关于用户,需要说明一下的是:后续执行,可以使用root用户。

1.2 开始启动server

启动前先看一下几个文件: vi /opt/cloudera-manager/cm-5.11.1/etc/cloudera-scm-server/db.properties

全部内容
com.cloudera.cmf.db.type=mysql  
com.cloudera.cmf.db.host=localhost  
com.cloudera.cmf.db.name=scm  
com.cloudera.cmf.db.user=root  
com.cloudera.cmf.db.password=yourpasswd  
com.cloudera.cmf.db.setupType=EXTERNAL  

vi /opt/cloudera-manager/cm-5.11.1/etc/default/cloudera-scm-server

全部内容
CMF_SERVER_ARGS=""  
export CMF_JDBC_DRIVER_JAR="/usr/share/java/mysql-connector-java.jar:/usr/share/java/oracle-connector-java.jar"  
export CMF_JAVA_OPTS="-Xmx2G -XX:MaxPermSize=256m -XX:+HeapDumpOnOutOfMemoryError -XX:HeapDumpPath=/tmp"  
DEFAULT_DIR=`dirname ${BASH_SOURCE-$0}`  
CMF_ROOT=${CMF_ROOT:-`cd $DEFAULT_DIR ; cd ../.. ; pwd`}

export CMF_AGENT_ROOT=$CMF_ROOT/lib64/cmf  
export CMF_SERVER_ROOT=$CMF_ROOT/share/cmf  
export CMF_SBINDIR=$CMF_ROOT/sbin  
export CMF_ETC=$CMF_ROOT/etc  
export CMF_VAR=$CMF_ROOT  
export CMF_SUDO_CMD=" "  
export CMF_AGENT_MGMT_HOME="$CMF_SERVER_ROOT"  

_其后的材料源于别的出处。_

-- ==== Sys2Proof/Laws/PerInstr.lean ====
section
/-!
SUPPORT. A statement about every instruction as syntax, one lemma per constructor: its length and the bounds of its words, which
tell a decoder how long it is (02 R28).
-/

namespace Sys2Proof

/-! ### The layouts -/

theorem LayR.sized (r : LayR) (ho : r.op < 64) (hf : r.fn < 64) : r.pack < 2 ^ 32 ∧ r.pack % 2 = 0 := by
  have := r.g.isLt; have := r.d.isLt; have := r.a.isLt; have := r.b.isLt
  unfold LayR.pack; omega

theorem LayM.sized (r : LayM) (ho : r.op < 64) : r.pack < 2 ^ 32 ∧ r.pack % 2 = 0 := by
  have := r.g.isLt; have := r.d.isLt; have := r.a.isLt; have := r.off.isLt; have := r.la.isLt
  unfold LayM.pack; omega

theorem LayI.sized (r : LayI) (ho : r.op < 64) (hf : r.fn < 8) : r.pack < 2 ^ 32 ∧ r.pack % 2 = 0 := by
  have := r.d.isLt; have := r.a.isLt; have := r.imm.isLt
  unfold LayI.pack; omega

theorem LayU.sized (r : LayU) (ho : r.op < 64) : r.pack < 2 ^ 32 ∧ r.pack % 2 = 0 := by
  have := r.d.isLt; have := r.imm.isLt
  unfold LayU.pack; omega

theorem LayJ.sized (r : LayJ) (ho : r.op < 64) : r.pack < 2 ^ 32 ∧ r.pack % 2 = 0 := by
  have := r.g.isLt; have := r.off.isLt
  unfold LayJ.pack; omega

theorem LayX.sized (r : LayX) (ho : r.op < 64) (hf : r.fn < 256) (hs : r.spare < 2) : r.pack < 2 ^ 64 ∧ r.pack % 2 = 1 := by
  have := r.g.isLt; have := r.d.isLt; have := r.a.isLt; have := r.b.isLt; have := r.c.isLt
  have := r.la.isLt; have := r.ru.isLt; have := r.imm.isLt
  unfold LayX.pack; omega

theorem LayL.sized (r : LayL) (ho : r.op < 64) (hf : r.fn < 2048) : r.pack < 2 ^ 64 ∧ r.pack % 2 = 1 := by
  have := r.g.isLt; have := r.d.isLt; have := r.a.isLt; have := r.imm.isLt
  unfold LayL.pack; omega

theorem LayP.sized (r : LayP) (ho : r.op < 64) (ha : r.afn < 64) (hd : r.dfn < 64) (hs : r.spare < 8) (ht : r.top < 2) :
    r.pack < 2 ^ 64 ∧ r.pack % 2 = 1 := by
  have := r.g.isLt; have := r.ad.isLt; have := r.aa.isLt; have := r.ab.isLt; have := r.aru.isLt
  have := r.dd.isLt; have := r.da.isLt; have := r.db.isLt; have := r.dc.isLt
  unfold LayP.pack; omega

/-! ### Codes of fields -/

theorem AOp.code_lt (x : AOp) : x.code < 64 := by cases x <;> first | decide | (rename_i c; cases c <;> decide)
theorem AmoOp.code_lt (x : AmoOp) : x.code < 16 := by cases x <;> decide
theorem CmpOp.code_lt (x : CmpOp) : x.code < 8 := by cases x <;> decide
theorem DOp.code_lt (x : DOp) : x.code < 64 := by cases x <;> decide
theorem FType.code_lt (x : FType) : x.code < 8 := by cases x <;> decide
theorem LdSize.code_lt (x : LdSize) : x.code < 8 := by cases x <;> decide
theorem LredOp.code_lt (x : LredOp) : x.code < 16 := by cases x <;> decide
theorem MFmt.code_lt (x : MFmt) : x.code < 8 := by cases x <;> decide
theorem RedOp.code_lt (x : RedOp) : x.code < 16 := by cases x <;> decide
theorem Scope.code_lt (x : Scope) : x.code < 8 := by cases x <;> decide
theorem StSize.code_lt (x : StSize) : x.code < 8 := by cases x <;> decide

end Sys2Proof

/-! ### Every constructor -/

namespace Sys2Proof.Laws.Sized

/-- A step has no encoding; an instruction of one parcel has bit 0 clear, one of two parcels has it set (02 R28). -/
def Statement (i : Instr) : Prop :=
  ((encode i).1 = 0 ∧ (encode i).2 = 0) ∨ ((encode i).1 = 4 ∧ (encode i).2 < 2 ^ 32 ∧ (encode i).2 % 2 = 0) ∨
    ((encode i).1 = 8 ∧ (encode i).2 < 2 ^ 64 ∧ (encode i).2 % 2 = 1)

end Sys2Proof.Laws.Sized

open Sys2Proof Sys2Proof.Laws.Sized
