theorem onBar_gives (hl : s.Stands t a) (hf : f s (s.srcX 0 a).toNat ((s.wg t.wg).bar (s.srcX 0 a).toNat) = (s, v)) : s.Gives t i d la v :=
  barOp_gives h hx hl.1 ((State.onBar_valid h hl.2).trans hf)

theorem onBar_changes {s1 : State} {p : State → Prop} (hl : s.Stands t a)
    (hf : f s (s.srcX 0 a).toNat ((s.wg t.wg).bar (s.srcX 0 a).toNat) = (s1, v)) (hs : s.Bars s1 t.wg (s.srcX 0 a).toNat) (hp : p s1) :
    s.Changes t i d a la v p :=
  barOp_changes h hx hl.1 ((State.onBar_valid h hl.2).trans hf) hs hp

end

end

end

section
variable {s : State} {t : Thread} {g : BitVec 4} {d a b c : BitVec 5} (hon : t.onL = false) (la : BitVec 4) (ru : BitVec 3)
include hon

theorem exec_barInit (hr : Runs s t g [.x d, .x a, .x b, .x c] [.x a, .x b, .x c]) :
    exec (.barInit g d a b c la ru) s = .next (s.barOp (.barInit g d a b c la ru) d a la fun s o =>
      let n := (s.srcX 1 b).toNat
      let m := (s.srcX 2 c).toNat
      if 4095 < n ∨ 2 ^ 31 ≤ m then (s, -1)
      else ((s.updWg s.me.wg (WG.initBar (decide (o ∈ (s.wg s.me.wg).tags)) o n m)).releaseBoth s.me.wg o (-6), 0)) := by
  simp only [← List.contains_eq_mem]
  change execBarInit g d a b c la ru s = _
  exact State.lane_runs hr _ true (fun _ => hon) _

theorem exec_barArr (hr : Runs s t g [.x d, .x a] [.x a]) :
    exec (.barArr g d a la ru) s = .next (s.barOp (.barArr g d a la ru) d a la fun s b => s.onBar b fun o =>
      if o.pend = 0 then (s, -2) else (s.putBar s.me.wg b { o with pend := o.pend - 1 } true, BitVec.ofNat 64 o.gen)) := by
  change execBarArr g d a la ru s = _
  exact State.lane_runs hr _ true (fun _ => hon) _

theorem exec_barInval (hr : Runs s t g [.x d, .x a] [.x a]) :
    exec (.barInval g d a la ru) s = .next (s.barOp (.barInval g d a la ru) d a la fun s b => s.onBar b fun o =>
      ((s.updWg s.me.wg (WG.dropBar o b)).releaseBoth s.me.wg b (-6), 0)) := by
  change execBarInval g d a la ru s = _
  exact State.lane_runs hr _ true (fun _ => hon) _

theorem exec_barExp (arr out : Bool) (hr : Runs s t g [.x d, .x a, .x b] [.x a, .x b]) :
    exec (.barExp arr out g d a b la ru) s = .next (s.barOp (.barExp arr out g d a b la ru) d a la fun s bo => s.onBar bo fun o =>
      let n := (s.srcX 1 b).toNat
      if 2 ^ 31 ≤ n ∨ 2 ^ 31 ≤ (if out then o.outB else o.inB) + n then (s, -1)
      else if arr = true ∧ o.pend = 0 then (s, -2)
      else (s.putBar s.me.wg bo (o.arm arr out n) true, if arr then BitVec.ofNat 64 o.gen else 0)) := by
  change execBarExp arr out g d a b la ru s = _
  refine (State.lane_runs hr _ true (fun _ => hon) _).trans ?_
  cases out <;> simp only [BarObj.arm, Bool.and_eq_true, beq_iff_eq, if_true, Bool.false_eq_true, if_false]

theorem exec_barTest (out : Bool) (hr : Runs s t g [.x d, .x a, .x b] [.x a, .x b]) :
    exec (.barTest out g d a b la ru) s = .next (s.barOp (.barTest out g d a b la ru) d a la fun s bo => s.onBar bo fun o =>
      let n := (s.srcX 1 b).toNat
      if out = false ∧ 15 < n then (s, -1)
      else if o.poison then (s, -4)
      else (s, if (if out then o.outB == 0 else o.gen != n % 16) then 1 else 0)) := by
  change execBarTest out g d a b la ru s = _
  refine (State.lane_runs hr _ true (fun _ => hon) _).trans ?_
  simp only [Bool.and_eq_true, Bool.not_eq_true', decide_eq_true_eq]
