-- ==== Sys2Proof/Laws/Decode.lean ====
section
/-! SUPPORT. What the decoder answers in each of its four cases, the entry and the operand bytes of a completed entry, and
what the encoder's table search finds. -/

namespace Sys2Proof

/-- An entry completed to an instruction is that entry again. -/
@[simp] theorem entry_instr (e : Entry) (t : Word) : (e.instr t).entry = some e := by
  cases e with
  | add r => cases r <;> rfl
  | jp k => cases k <;> rfl
  | incPair p => cases p <;> rfl
  | decPair p => cases p <;> rfl

/-- Only the prefix row has no entry. -/
theorem eq_prefixCB_of_entry_none {i : Instr} (h : i.entry = none) : ∃ sub, i = .prefixCB sub := by
  cases i with
  | prefixCB sub => exact ⟨sub, rfl⟩
  | _ => simp [Instr.entry] at h

/-- An opcode the encoder finds for an entry stands in the table with that entry. -/
theorem mem_of_opcodeOf {t : List (Byte × Entry)} {e : Entry} {op : Byte} (h : opcodeOf t e = some op) :
    (op, e) ∈ t := by
  induction t with
  | nil => simp [opcodeOf] at h
  | cons r rest ih =>
    obtain ⟨op', e'⟩ := r
    unfold opcodeOf at h
    split at h
    · subst ‹e' = e›
      cases h
      exact List.mem_cons_self
    · exact List.mem_cons_of_mem _ (ih h)

/-- The encoder finds an opcode for every entry that stands in the table. -/
theorem opcodeOf_isSome {t : List (Byte × Entry)} {e : Entry} (h : e ∈ t.map Prod.snd) :
    (opcodeOf t e).isSome = true := by
  induction t with
  | nil => simp at h
  | cons r rest ih =>
    obtain ⟨op', e'⟩ := r
    unfold opcodeOf
    split
    · rfl
    · refine ih ?_
      rcases List.mem_cons.1 h with h | h
      · exact absurd h.symm ‹_›
      · exact h

/-- In an unambiguous table, looking up an opcode finds the entry it stands with. -/
theorem lookup_of_mem {t : List (Byte × Entry)} {e : Entry} {op : Byte} (hu : tableUnambiguous t = true)
    (h : (op, e) ∈ t) : t.lookup op = some e := by
  simp only [tableUnambiguous, decide_eq_true_eq] at hu
  induction t with
  | nil => simp at h
  | cons r rest ih =>
    obtain ⟨op', e'⟩ := r
    simp only [List.map_cons, List.nodup_cons] at hu
    rcases List.mem_cons.1 h with hm | hm
    · cases hm
      simp
    · have hne : op ≠ op' := by
        rintro rfl
        exact hu.1 (List.mem_map_of_mem (f := Prod.fst) hm)
      rw [List.lookup_cons, beq_false_of_ne hne]
      exact ih hm hu.2

/-! ## The codes of this spec -/

@[simp] theorem primaryCode_spec (op : Byte) : primaryCode Config.spec op = hex2 op := String.empty_append

@[simp] theorem secondaryCode_spec (sub : Byte) : secondaryCode Config.spec sub = "CB" ++ hex2 sub :=
  String.empty_append

/-! ## The four cases of the decoder -/

theorem decodeRow_unknown {cfg : Config} {rd : Nat → Byte} (hp : rd 0 ≠ cfg.prefixByte)
    (hl : cfg.primary.lookup (rd 0) = none) : decodeRow cfg rd = .error (.unknownOpcode (primaryCode cfg (rd 0))) := by
  simp [decodeRow, hp, hl]

theorem decodeRow_primary {cfg : Config} {rd : Nat → Byte} {e : Entry} (hp : rd 0 ≠ cfg.prefixByte)
    (hl : cfg.primary.lookup (rd 0) = some e) : decodeRow cfg rd = .ok (e.instr (join (rd 2) (rd 1))) := by
  simp [decodeRow, hp, hl]

theorem decodeRow_prefixed {cfg : Config} {rd : Nat → Byte} (hp : rd 0 = cfg.prefixByte)
    (hl : cfg.secondary.lookup (rd 1) = none) : decodeRow cfg rd = .ok (.prefixCB (rd 1)) := by
  simp [decodeRow, hp, hl]

theorem decodeRow_secondary {cfg : Config} {rd : Nat → Byte} {e : Entry} (hp : rd 0 = cfg.prefixByte)
    (hl : cfg.secondary.lookup (rd 1) = some e) : decodeRow cfg rd = .ok (e.instr (join (rd 3) (rd 2))) := by
  simp [decodeRow, hp, hl]

/-! ## The first three bytes of an instruction in memory -/

namespace Machine

@[simp] theorem bytesAt_zero (m : Memory) (addr : Word) : bytesAt m addr 0 = m.read addr := by
  simp [bytesAt]

@[simp] theorem bytesAt_one (m : Memory) (addr : Word) : bytesAt m addr 1 = m.read (addr + 1) := rfl

@[simp] theorem bytesAt_two (m : Memory) (addr : Word) : bytesAt m addr 2 = m.read (addr + 2) := rfl

end Machine

end Sys2Proof
end

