-- ==== Sys2Proof/Laws/State.lean ====
section
/-! SUPPORT. One lemma per field per update of State, true by rfl, and one per field per operation of the three families,
so that no proof unfolds a record update. -/

namespace Sys2Proof.Machine

variable (s : State)

@[simp] theorem setPc_regs (t : Word) : (s.setPc t).regs = s.regs := rfl
@[simp] theorem setPc_fl (t : Word) : (s.setPc t).fl = s.fl := rfl
@[simp] theorem setPc_pc (t : Word) : (s.setPc t).pc = t := rfl
@[simp] theorem setPc_mem (t : Word) : (s.setPc t).mem = s.mem := rfl
@[simp] theorem setPc_fatal (t : Word) : (s.setPc t).fatal = s.fatal := rfl

@[simp] theorem setRegs_regs (r : RegFile) : (s.setRegs r).regs = r := rfl
@[simp] theorem setRegs_fl (r : RegFile) : (s.setRegs r).fl = s.fl := rfl
@[simp] theorem setRegs_pc (r : RegFile) : (s.setRegs r).pc = s.pc := rfl
@[simp] theorem setRegs_mem (r : RegFile) : (s.setRegs r).mem = s.mem := rfl
@[simp] theorem setRegs_fatal (r : RegFile) : (s.setRegs r).fatal = s.fatal := rfl

@[simp] theorem setFl_regs (fl : Flags) : (s.setFl fl).regs = s.regs := rfl
@[simp] theorem setFl_fl (fl : Flags) : (s.setFl fl).fl = fl := rfl
@[simp] theorem setFl_pc (fl : Flags) : (s.setFl fl).pc = s.pc := rfl
@[simp] theorem setFl_mem (fl : Flags) : (s.setFl fl).mem = s.mem := rfl
@[simp] theorem setFl_fatal (fl : Flags) : (s.setFl fl).fatal = s.fatal := rfl

@[simp] theorem setMem_regs (m : Memory) : (s.setMem m).regs = s.regs := rfl
@[simp] theorem setMem_fl (m : Memory) : (s.setMem m).fl = s.fl := rfl
@[simp] theorem setMem_pc (m : Memory) : (s.setMem m).pc = s.pc := rfl
@[simp] theorem setMem_mem (m : Memory) : (s.setMem m).mem = m := rfl
@[simp] theorem setMem_fatal (m : Memory) : (s.setMem m).fatal = s.fatal := rfl

@[simp] theorem raiseFatal_regs (reason : FatalReason) : (s.raiseFatal reason).regs = s.regs := rfl
@[simp] theorem raiseFatal_fl (reason : FatalReason) : (s.raiseFatal reason).fl = s.fl := rfl
@[simp] theorem raiseFatal_pc (reason : FatalReason) : (s.raiseFatal reason).pc = s.pc := rfl
@[simp] theorem raiseFatal_mem (reason : FatalReason) : (s.raiseFatal reason).mem = s.mem := rfl
@[simp] theorem raiseFatal_fatal (reason : FatalReason) : (s.raiseFatal reason).fatal = some reason := rfl

@[simp] theorem advance_regs (n : Nat) : (s.advance n).regs = s.regs := rfl
@[simp] theorem advance_fl (n : Nat) : (s.advance n).fl = s.fl := rfl
@[simp] theorem advance_pc (n : Nat) : (s.advance n).pc = s.pc + BitVec.ofNat 16 n := rfl
@[simp] theorem advance_mem (n : Nat) : (s.advance n).mem = s.mem := rfl
@[simp] theorem advance_fatal (n : Nat) : (s.advance n).fatal = s.fatal := rfl

/-! ## The register file -/

@[simp] theorem get_a (rf : RegFile) : rf.get .a = rf.a := rfl
@[simp] theorem get_b (rf : RegFile) : rf.get .b = rf.b := rfl
@[simp] theorem get_c (rf : RegFile) : rf.get .c = rf.c := rfl
@[simp] theorem get_d (rf : RegFile) : rf.get .d = rf.d := rfl
@[simp] theorem get_e (rf : RegFile) : rf.get .e = rf.e := rfl
@[simp] theorem get_h (rf : RegFile) : rf.get .h = rf.h := rfl
@[simp] theorem get_l (rf : RegFile) : rf.get .l = rf.l := rfl

@[simp] theorem get_set_same (rf : RegFile) (r : Reg8) (v : Byte) : (rf.set r v).get r = v := by
  cases r <;> rfl

theorem get_set_other (rf : RegFile) (r q : Reg8) (v : Byte) (hne : q ≠ r) : (rf.set r v).get q = rf.get q := by
  cases r <;> cases q <;> first | rfl | exact absurd rfl hne

theorem regFile_ext (x y : RegFile) (h : ∀ r, x.get r = y.get r) : x = y := by
  obtain ⟨a, b, c, d, e, hh, l⟩ := x
  have ha := h .a; have hb := h .b; have hc := h .c; have hd := h .d; have he := h .e; have hh' := h .h; have hl := h .l
  simp only [get_a, get_b, get_c, get_d, get_e, get_h, get_l] at ha hb hc hd he hh' hl
  subst ha hb hc hd he hh' hl
  rfl

/-! ## The three families: what each operation does to each field -/

@[simp] theorem addAccum_regs (r : Reg8) :
    (s.addAccum r).regs = s.regs.set .a (add8 s.regs.a (s.regs.get r)).1 := rfl
@[simp] theorem addAccum_fl (r : Reg8) : (s.addAccum r).fl = (add8 s.regs.a (s.regs.get r)).2 := rfl
@[simp] theorem addAccum_pc (r : Reg8) : (s.addAccum r).pc = s.pc + 1 := rfl
@[simp] theorem addAccum_mem (r : Reg8) : (s.addAccum r).mem = s.mem := rfl
@[simp] theorem addAccum_fatal (r : Reg8) : (s.addAccum r).fatal = s.fatal := rfl

@[simp] theorem jumpIf_regs (k : Cond) (t : Word) : (s.jumpIf k t).regs = s.regs := rfl
@[simp] theorem jumpIf_fl (k : Cond) (t : Word) : (s.jumpIf k t).fl = s.fl := rfl
@[simp] theorem jumpIf_pc (k : Cond) (t : Word) :
    (s.jumpIf k t).pc = if evalCond k s.fl then t else s.pc + 3 := rfl
@[simp] theorem jumpIf_mem (k : Cond) (t : Word) : (s.jumpIf k t).mem = s.mem := rfl
@[simp] theorem jumpIf_fatal (k : Cond) (t : Word) : (s.jumpIf k t).fatal = s.fatal := rfl

@[simp] theorem incPair_regs (p : Pair) : (s.incPair p).regs = s.regs.setPair p (s.regs.getPair p + 1) := rfl
@[simp] theorem incPair_fl (p : Pair) : (s.incPair p).fl = s.fl := rfl
@[simp] theorem incPair_pc (p : Pair) : (s.incPair p).pc = s.pc + 1 := rfl
@[simp] theorem incPair_mem (p : Pair) : (s.incPair p).mem = s.mem := rfl
@[simp] theorem incPair_fatal (p : Pair) : (s.incPair p).fatal = s.fatal := rfl

@[simp] theorem decPair_regs (p : Pair) : (s.decPair p).regs = s.regs.setPair p (s.regs.getPair p - 1) := rfl
@[simp] theorem decPair_fl (p : Pair) : (s.decPair p).fl = s.fl := rfl
@[simp] theorem decPair_pc (p : Pair) : (s.decPair p).pc = s.pc + 1 := rfl
@[simp] theorem decPair_mem (p : Pair) : (s.decPair p).mem = s.mem := rfl
@[simp] theorem decPair_fatal (p : Pair) : (s.decPair p).fatal = s.fatal := rfl

end Sys2Proof.Machine
end

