-- ==== Sys2Proof/Tests/Slice0.lean ====
section
/-! SUPPORT. Tests of the model. Every expected result is one of spec/95_test_vectors.md (its id stands in the comment) or
is written out by hand from the rule named. Then, for every statement with hypotheses, a witness that meets them. -/

namespace Sys2Proof.Tests

open Sys2Proof.Machine

/-! ## Well-formedness: an ill-formed term for each check -/

/-- Check 1: an opcode value twice in the primary table. -/
theorem test_primary_twice_refused :
    (Config.mk 0xCB 0 [(0x80, .add .b), (0x80, .add .c)] [] CodeFormat.spec).wellFormed = false := by decide

/-- Check 2: an opcode value twice in the secondary table. -/
theorem test_secondary_twice_refused :
    (Config.mk 0xCB 0 [] [(0x11, .add .b), (0x11, .add .b)] CodeFormat.spec).wellFormed = false := by decide

/-- Check 3: the prefix byte with an entry in the primary table. -/
theorem test_prefix_in_primary_refused :
    (Config.mk 0x80 0 [(0x80, .add .b)] [] CodeFormat.spec).wellFormed = false := by decide

/-- Check 4: an instruction whose entry the primary table lacks. -/
theorem test_missing_entry_refused :
    Instr.wellFormedIn (Config.mk 0xCB 0 [(0x80, .add .b)] [] CodeFormat.spec) .addAC = false := by decide

/-- Check 5: a prefix row whose second byte has a secondary entry. -/
theorem test_prefix_row_with_entry_refused :
    Instr.wellFormedIn (Config.mk 0xCB 0 [] [(0x11, .add .b)] CodeFormat.spec) (.prefixCB 0x11) = false := by decide

/-! ## Decoding: every constructor by a word written out from R81 and R88, and through the table's numbering -/

theorem test_decode_incBC : decodeBytes [0b00000011] = .ok .incBC ∧
    decodeTableWord 8 0x03 = some .incBC := by decide

theorem test_decode_decBC : decodeBytes [0b00001011] = .ok .decBC ∧
    decodeTableWord 8 0x0B = some .decBC := by decide

theorem test_decode_incDE : decodeBytes [0b00010011] = .ok .incDE ∧
    decodeTableWord 8 0x13 = some .incDE := by decide

theorem test_decode_decDE : decodeBytes [0b00011011] = .ok .decDE ∧
    decodeTableWord 8 0x1B = some .decDE := by decide

theorem test_decode_incHL : decodeBytes [0b00100011] = .ok .incHL ∧
    decodeTableWord 8 0x23 = some .incHL := by decide

theorem test_decode_decHL : decodeBytes [0b00101011] = .ok .decHL ∧
    decodeTableWord 8 0x2B = some .decHL := by decide

theorem test_decode_addAB : decodeBytes [0b10000000] = .ok .addAB ∧
    decodeTableWord 8 0x80 = some .addAB := by decide

theorem test_decode_addAC : decodeBytes [0b10000001] = .ok .addAC ∧
    decodeTableWord 8 0x81 = some .addAC := by decide

theorem test_decode_addAD : decodeBytes [0b10000010] = .ok .addAD ∧
    decodeTableWord 8 0x82 = some .addAD := by decide

theorem test_decode_addAE : decodeBytes [0b10000011] = .ok .addAE ∧
    decodeTableWord 8 0x83 = some .addAE := by decide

vi /opt/cloudera-manager/cm-5.11.1/etc/init.d/cloudera-scm-server

这里面需要注意
USER=cloudera-scm  
GROUP=cloudera-scm  
...
install -d -o $USER -g $GROUP ${CMF_VAR:-/var}/run/cloudera-scm-server  

vi /opt/cloudera-manager/cm-5.11.1/etc/init.d/cloudera-scm-agent/config.ini

这里面需要注意
server_host=yourClouderaManagerHost  
server_port=7182  
# listening_port=9000这行我是注释着的

vi /opt/cloudera-manager/cm-5.11.1/etc/init.d/cloudera-scm-agent

这里面需要注意
CMF_DIR_OWNER=${USER:-cloudera-scm}  

vi /opt/cloudera-manager/cm-5.11.1/etc/default/cloudera-scm-agent

全部内容
CMF_AGENT_ARGS=""  
USER="cloudera-scm"

DEFAULT_DIR=`dirname ${BASH_SOURCE-$0}`  
CMF_ROOT=${CMF_ROOT:-`cd $DEFAULT_DIR ; cd ../.. ; pwd`}

export CMF_AGENT_ROOT=$CMF_ROOT/lib64/cmf  
export CMF_SERVER_ROOT=$CMF_ROOT/share/cmf  
export CMF_SBINDIR=$CMF_ROOT/sbin  
export CMF_ETC=$CMF_ROOT/etc  
export CMF_VAR=$CMF_ROOT  
export CMF_SUDO_CMD=" "

export CMF_AGENT_MGMT_HOME="$CMF_SERVER_ROOT"  

1.2 启动cm

1.2.1 先启动server
/opt/cloudera-manager/cm-5.11.1/etc/init.d/cloudera-scm-server start

查看log:tail -f  /opt/cloudera-manager/cm-5.11.1/log/cloudera-scm-server/cloudera-scm-server.log
1.2.2 启动agent

再去每一台机器上(包括server),/opt/cloudera-manager/cm-5.11.1/etc/init.d/cloudera-scm-agent start启动Agent服务

1.2.3 图形界面配置

serverHost:7180,使用admin/admin登录
首页

选择CDH 以下是一系列的截图:

进行安装

1.2.4 完成

最后就是一路trouble shooting的过程了

1.3 trouble shooting

1.3.1 无权限

看了一下日志中的异常:
tail -f   log/cloudera-scm-server/cloudera-scm-server.log  
报的是这个错:
2017-07-07 03:27:48,937 WARN NodeConfiguratorThread-8-3:com.cloudera.server.cmf.node.NodeConfigurator: Could not authenticate to machine01  
net.schmizz.sshj.common.SSHException: No provider available for Unknown key file  
    at net.schmizz.sshj.SSHClient.loadKeys(SSHClient.java:575)
    at com.cloudera.server.cmf.node.NodeConfigurator.connect(NodeConfigurator.java:352)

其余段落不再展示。